Second chamber for beverage containers on the horizon
A revolution in beverage packaging seems just round the corner. As Paul Gander discovers, a Scottish inventor claims to have found the answer to the problem of keeping ingredients separate right up to opening.
A 'second chamber' in a beverage container is something that has eluded pack designers and brands for years. The challenge is to keep active or key ingredients separate from the bulk of the product until the very moment when the pack is opened. Because of the likely sensitivity of these ingredients, the chamber must allow no contamination or degradation. The dosing system must be foolproof and, of course, the cost must not be extortionate.

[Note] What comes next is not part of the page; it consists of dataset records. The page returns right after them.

-- ==== Sys2Proof/Machine/Batch.lean ====
section
/-! DEFINITION. The cycle-budget dispatcher (30_encoding.md R110 to R112). -/

namespace Sys2Proof.Machine

/-- The status a batch returns (R110). -/
inductive BatchStatus where
  | done
  | halted
  | faulted (f : Fault)
  /-- The model's own: an instruction without a meaning, which `exec` has none of. -/
  | refused (r : Refusal)
deriving DecidableEq, Repr

/-- What a batch returns: the accumulated total, the status, the signals raised, oldest first, and the state it leaves. -/
structure BatchResult where
  total : Nat
  status : BatchStatus
  diags : List RomWriteDropped
  state : State
deriving DecidableEq, Repr

/-- The loop of `batch(N)` (R110) from a total and the signals so far. `fuel` bounds the turns: every instruction costs at
least one cycle, so `n - total` turns are enough. -/
def batchLoop (n : Nat) : Nat → Nat → List RomWriteDropped → State → BatchResult
  | 0, total, ds, s => { total, status := .done, diags := ds, state := s }
  | fuel + 1, total, ds, s =>
    if total < n then
      if s.halted then { total, status := .halted, diags := ds, state := s }
      else
        match step s with
        | .next t => batchLoop n fuel (total + t.cycles) (ds ++ t.diags) t
        | .fault f => { total, status := .faulted f, diags := ds, state := s }
        | .refused r => { total, status := .refused r, diags := ds, state := s }
    else { total, status := .done, diags := ds, state := s }

/-- `batch(N)` (R110): whole instructions until the total is at least N. Nothing is carried from one batch to the next
(R112). -/
def batch (n : Nat) (s : State) : BatchResult := batchLoop n n 0 [] s

end Sys2Proof.Machine
end

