/-- R140 (MOV r,r), R141 (MOV r,M), R143 (MVI r), R146 (LDA), R150 (LDAX), with the register codes of R82. -/
def Obligations.RegisterMovesAndLoads : Prop :=
  RegisterCodes ∧ ∀ s : State,
    (∀ dst src : Reg,
      encode (.movRR dst src) = [BitVec.ofNat 8 (0x40 + 8 * (codeOfReg dst).toNat + (codeOfReg src).toNat)] ∧
      LoadsRegister (.movRR dst src) s dst (s.reg src) 1 5) ∧
    (∀ dst : Reg,
      encode (.movRM dst) = [BitVec.ofNat 8 (0x46 + 8 * (codeOfReg dst).toNat)] ∧
      LoadsRegister (.movRM dst) s dst (s.memRead (joinBytes s.h s.l)) 1 7) ∧
    (∀ (dst : Reg) (v : Byte),
      encode (.mviR dst v) = [BitVec.ofNat 8 (0x06 + 8 * (codeOfReg dst).toNat), v] ∧
      LoadsRegister (.mviR dst v) s dst v 2 7) ∧
    (∀ adr : Addr,
      encode (.lda adr) = [0x3A, loByte adr, hiByte adr] ∧ LoadsRegister (.lda adr) s .a (s.memRead adr) 3 13) ∧
    (encode (.ldax .bc) = [0x0A] ∧ LoadsRegister (.ldax .bc) s .a (s.memRead (joinBytes s.b s.c)) 1 7) ∧
    encode (.ldax .de) = [0x1A] ∧ LoadsRegister (.ldax .de) s .a (s.memRead (joinBytes s.d s.e)) 1 7

/-- `i` presents the byte writes `ws` to the memory port and touches nothing else but pc and the reported cost. -/
def StoresOnly (i : Instr) (s : State) (ws : List (Addr × Byte)) (len cost : Nat) : Prop :=
  ∃ t : State, exec i s = .next t ∧ Stores s t ws ∧ Retires s t len cost ∧
    t = { s with mem := t.mem, diags := t.diags, pc := t.pc, cycles := t.cycles }

/-- R142 (MOV M,r), R144 (MVI M), R147 (STA), R151 (STAX). The repeated redirect in `Stores` is the spec's decision D17. -/
def Obligations.ByteStores : Prop :=
  ∀ s : State,
    (∀ src : Reg,
      encode (.movMR src) = [BitVec.ofNat 8 (0x70 + (codeOfReg src).toNat)] ∧
      StoresOnly (.movMR src) s [(joinBytes s.h s.l, s.reg src)] 1 7) ∧
    (∀ v : Byte, encode (.mviM v) = [0x36, v] ∧ StoresOnly (.mviM v) s [(joinBytes s.h s.l, v)] 2 10) ∧
    (∀ adr : Addr, encode (.sta adr) = [0x32, loByte adr, hiByte adr] ∧ StoresOnly (.sta adr) s [(adr, s.a)] 3 13) ∧
    (encode (.stax .bc) = [0x02] ∧ StoresOnly (.stax .bc) s [(joinBytes s.b s.c, s.a)] 1 7) ∧
    encode (.stax .de) = [0x12] ∧ StoresOnly (.stax .de) s [(joinBytes s.d s.e, s.a)] 1 7

/-- R148 (LHLD), R149 (SHLD), R152 (XCHG). The repeated redirect in `Stores` is the spec's decision D17. -/
def Obligations.HlTransfers : Prop :=
  ∀ s : State,
    (∀ adr : Addr, encode (.lhld adr) = [0x2A, loByte adr, hiByte adr] ∧
      ∃ t : State, exec (.lhld adr) s = .next t ∧ t.l = s.memRead adr ∧ t.h = s.memRead (adr + 1) ∧ Retires s t 3 16 ∧
        t = { s with h := t.h, l := t.l, pc := t.pc, cycles := t.cycles } ∧ SameMemory s t) ∧
    (∀ adr : Addr, encode (.shld adr) = [0x22, loByte adr, hiByte adr] ∧
      StoresOnly (.shld adr) s [(adr, s.l), (adr + 1, s.h)] 3 16) ∧
    encode .xchg = [0xEB] ∧
    ∃ t : State, exec .xchg s = .next t ∧ t.h = s.d ∧ t.l = s.e ∧ t.d = s.h ∧ t.e = s.l ∧ Retires s t 1 4 ∧
      t = { s with h := t.h, l := t.l, d := t.d, e := t.e, pc := t.pc, cycles := t.cycles } ∧ SameMemory s t

/-- `i` puts `v` into the register pair `p` and touches nothing else but pc and the reported cost. -/
def LoadsPair (i : Instr) (s : State) (p : Pair) (v : Nat) (len cost : Nat) : Prop :=
  ∃ t : State, exec i s = .next t ∧ (t.pair p).toNat = v ∧ (∀ q : Pair, q ≠ p → t.pair q = s.pair q) ∧ t.a = s.a ∧
    Retires s t len cost ∧
    t = { s with b := t.b, c := t.c, d := t.d, e := t.e, h := t.h, l := t.l, sp := t.sp, pc := t.pc, cycles := t.cycles } ∧
    SameMemory s t

/-- R145 (LXI), R186 (INX), R187 (DCX), over the pair views and codes of R22 and the two bytes of a 16-bit value (R9). Pair 3
as sp is the spec's decision D2. -/
def Obligations.PairLoadsAndSteps : Prop :=
  PairCodes ∧ (∀ v : Addr, (hiByte v).toNat = v.toNat / 256 ∧ (loByte v).toNat = v.toNat % 256) ∧ ∀ s : State,
    ((s.pair .bc).toNat = 256 * s.b.toNat + s.c.toNat ∧ (s.pair .de).toNat = 256 * s.d.toNat + s.e.toNat ∧
      (s.pair .hl).toNat = 256 * s.h.toNat + s.l.toNat ∧ s.pair .sp = s.sp) ∧
    ∀ p : Pair,
      (∀ v : Addr,
        encode (.lxi p v) = [BitVec.ofNat 8 (0x01 + 16 * (codeOfPair p).toNat), loByte v, hiByte v] ∧
        LoadsPair (.lxi p v) s p v.toNat 3 10) ∧
      encode (.inx p) = [BitVec.ofNat 8 (0x03 + 16 * (codeOfPair p).toNat)] ∧
      LoadsPair (.inx p) s p (((s.pair p).toNat + 1) % 0x10000) 1 5 ∧
      encode (.dcx p) = [BitVec.ofNat 8 (0x0B + 16 * (codeOfPair p).toNat)] ∧
      LoadsPair (.dcx p) s p (((s.pair p).toNat + 0xFFFF) % 0x10000) 1 5

/-! ### Arithmetic -/

/-- `i` adds `b` and the carry-in `c` to A: the 8-bit sum, CY the carry out of bit 7, AC the carry out of bit 3, S, Z and P
of the sum (R123); nothing else changes but pc and the reported cost. -/
def AddsToA (i : Instr) (s : State) (b : Byte) (c len cost : Nat) : Prop :=
  ∃ t : State, exec i s = .next t ∧ t.a.toNat = (s.a.toNat + b.toNat + c) % 256 ∧
    (t.flags.cy = true ↔ s.a.toNat + b.toNat + c > 255) ∧
    (t.flags.ac = true ↔ s.a.toNat % 16 + b.toNat % 16 + c > 15) ∧ SignZeroParity t.flags t.a ∧ Retires s t len cost ∧
    t = { s with a := t.a, flags := t.flags, pc := t.pc, cycles := t.cycles } ∧ SameMemory s t

/-- R170 to R172 (ADD r, ADD M, ADI), R173 to R175 (ADC r, ADC M, ACI). Even parity is the spec's decision D8. -/
def Obligations.AdditionInstructions : Prop :=
  ∀ s : State,
    (∀ r : Reg,
      (encode (.addR r) = [BitVec.ofNat 8 (0x80 + (codeOfReg r).toNat)] ∧ AddsToA (.addR r) s (s.reg r) 0 1 4) ∧
      encode (.adcR r) = [BitVec.ofNat 8 (0x88 + (codeOfReg r).toNat)] ∧
      AddsToA (.adcR r) s (s.reg r) s.flags.cy.toNat 1 4) ∧
    (encode .addM = [0x86] ∧ AddsToA .addM s (s.memRead (joinBytes s.h s.l)) 0 1 7) ∧
    (encode .adcM = [0x8E] ∧ AddsToA .adcM s (s.memRead (joinBytes s.h s.l)) s.flags.cy.toNat 1 7) ∧
    ∀ v : Byte,
      (encode (.adi v) = [0xC6, v] ∧ AddsToA (.adi v) s v 0 2 7) ∧
      encode (.aci v) = [0xCE, v] ∧ AddsToA (.aci v) s v s.flags.cy.toNat 2 7

/-- The flags `f` of `a - b - c` with difference `r`: CY the borrow (R124); AC 1 exactly when no borrow passes from bit 4
into bit 3 under SUB_AC_RULE = intel, and the draw under `free` (R125); S, Z and P of the difference. -/
def DifferenceFlags (s : State) (f : Flags) (r b : Byte) (c : Nat) : Prop :=
  (f.cy = true ↔ s.a.toNat < b.toNat + c) ∧ SignZeroParity f r ∧
    (s.cfg.subAcRule = .intel → (f.ac = true ↔ b.toNat % 16 + c ≤ s.a.toNat % 16)) ∧
    (s.cfg.subAcRule = .free → f.ac = Config.acDraw s.draws)

/-- The draws made by a subtraction: one under SUB_AC_RULE = free, none under intel. -/
def DifferenceDraws (s t : State) : Prop :=
  (s.cfg.subAcRule = .intel → t.draws = s.draws) ∧ (s.cfg.subAcRule = .free → t.draws = s.draws + 1)

/-- `i` subtracts `b` and the borrow-in `c` from A. -/
def SubtractsFromA (i : Instr) (s : State) (b : Byte) (c len cost : Nat) : Prop :=
  ∃ t : State, exec i s = .next t ∧ t.a.toNat = (s.a.toNat + 512 - b.toNat - c) % 256 ∧
    DifferenceFlags s t.flags t.a b c ∧ DifferenceDraws s t ∧ Retires s t len cost ∧
    t = { s with a := t.a, flags := t.flags, draws := t.draws, pc := t.pc, cycles := t.cycles } ∧ SameMemory s t

/-- R176 to R178 (SUB r, SUB M, SUI), R179 to R181 (SBB r, SBB M, SBI). That CY is the borrow, AC follows SUB_AC_RULE and
parity is even are the spec's decisions D3, D4 and D8; the draw under `free` is the model's free value (log entry 4). -/
def Obligations.SubtractionInstructions : Prop :=
  ∀ s : State,
    (∀ r : Reg,
      (encode (.subR r) = [BitVec.ofNat 8 (0x90 + (codeOfReg r).toNat)] ∧ SubtractsFromA (.subR r) s (s.reg r) 0 1 4) ∧
      encode (.sbbR r) = [BitVec.ofNat 8 (0x98 + (codeOfReg r).toNat)] ∧
      SubtractsFromA (.sbbR r) s (s.reg r) s.flags.cy.toNat 1 4) ∧
    (encode .subM = [0x96] ∧ SubtractsFromA .subM s (s.memRead (joinBytes s.h s.l)) 0 1 7) ∧
    (encode .sbbM = [0x9E] ∧ SubtractsFromA .sbbM s (s.memRead (joinBytes s.h s.l)) s.flags.cy.toNat 1 7) ∧
    ∀ v : Byte,
      (encode (.sui v) = [0xD6, v] ∧ SubtractsFromA (.sui v) s v 0 2 7) ∧
      encode (.sbi v) = [0xDE, v] ∧ SubtractsFromA (.sbi v) s v s.flags.cy.toNat 2 7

Scottish inventor Bernard Frutin not only claims to have cracked this challenge, but has set up his own company - Gizmo Packaging - and management team, with himself as chairman, to produce and sell the technology. Gizmo has already established a manufacturing and supply chain to support Frutin's invention, and says it has a long list of brands - not only in soft drinks - expressing keen interest.
The reason for this level of interest is clear to see. By keeping active ingredients such as vitamins separate in this way, brands can ensure that no degradation occurs, even over a long supply chain and shelf life. Subtle flavours, aromas and herbal additives can retain all their freshness. The visual effect of watching a colour diffuse through, say, a clear drink also adds a fun, interactive element for the consumer.
Five global patents
Frutin is no novice in this sort of enterprise, whereby a bright idea is transformed into valuable commercial property. He already has over 200 patents in his name (see panel) and has secured five more global patents for his latest invention.
Fellow director and CEO Digby Morrow said: "The second chamber is the Holy Grail that has been eluding people in industry for some time. Bernard's invention has been in development for five years, and he already has a track record in inventing and building companies. We have made a substantial investment of several millions of pounds. The system is fully tested and the supply chain has been formed."
Gizmo's list of supply chain partners is an impressive one. Starting with UK aerosol manufacturing specialist KP Aerofill, part of the German IWKA group, it includes plastics moulding company RPC Bramlage, and Action Technology, with expertise in plastics and rubber technology. Gizmo is also working with flavour and aroma formulators Firmenich and Degussa. "We were certainly looking for particular skills, but we also thought long-term about the probable need to roll out our capabilities internationally," added Morrow.
KP Aerofill, which has a line installed to produce the pressurised chamber, is clearly a key partner. According to Morrow, this line offers capacity for 25 million units in a single shift. This can be doubled, if necessary; but Gizmo says its only concern is that, in the longer term, the line may not be able to keep up with demand. "We're set up to manufacture and sell the products, but we might license our technology in certain situations in order to keep up the pace of development."
The Gizmo is essentially a miniature pressurised steel container, which fits on the underside of a conventional screw closure. The standard version fits under closures for bottleneck diameters from 28mm to 42mm. It was initially envisaged that it would be used for single-serve bottles, but container volumes can go up to 70cl.
Manager for the laboratory and supply chain, John Gallacher explained: "The steel chamber provides a protective environment under a nitrogen blanket." This environment is both dark and sterile. The standard design allows 2.5ml for both the active ingredients and the gas. A polypropylene casing around the chamber acts as a seal on the steel chamber. The act of unscrewing the lid dislodges the casing, and the pressurised nitrogen propels the ingredient through a straw and into the drink. Pressure can be from 25psi to 100psi or over.
In a second design option, a much longer straw acts as a third chamber, with two different additives stored, one in the straw and the other in the chamber. Release of the casing would propel them both into the main container area. The system is compatible with different bottle materials.
The closure, chamber and casing are supplied as a single unit to the end user. On the soft drink filling line, few changes are necessary, says the company. But the line that transports the Gizmo-and-closure combination and places it on the bottleneck does need to be adapted.
The new company is careful not to limit discussion of possible applications at this early stage. But options for segregated ingredients include easily-degraded sweeteners, colouring agents to indicate prize winners in a promotional contest, tamper-evidence or authenticity indicators for valuable products, or syrups to increase product viscosity. As Frutin points out, it could even be made to whistle!
On the crucial question of cost, the Gizmo team is less forthcoming. Morrow will say only: "We don't do this sort of thing blind. A number of big players have seen this, and the costings that have been explored do not put them off. From the discussions we've been having, we believe this is affordable."
With Gizmo ready to roll, evidence of brands putting their money where their mouth may not be too far away.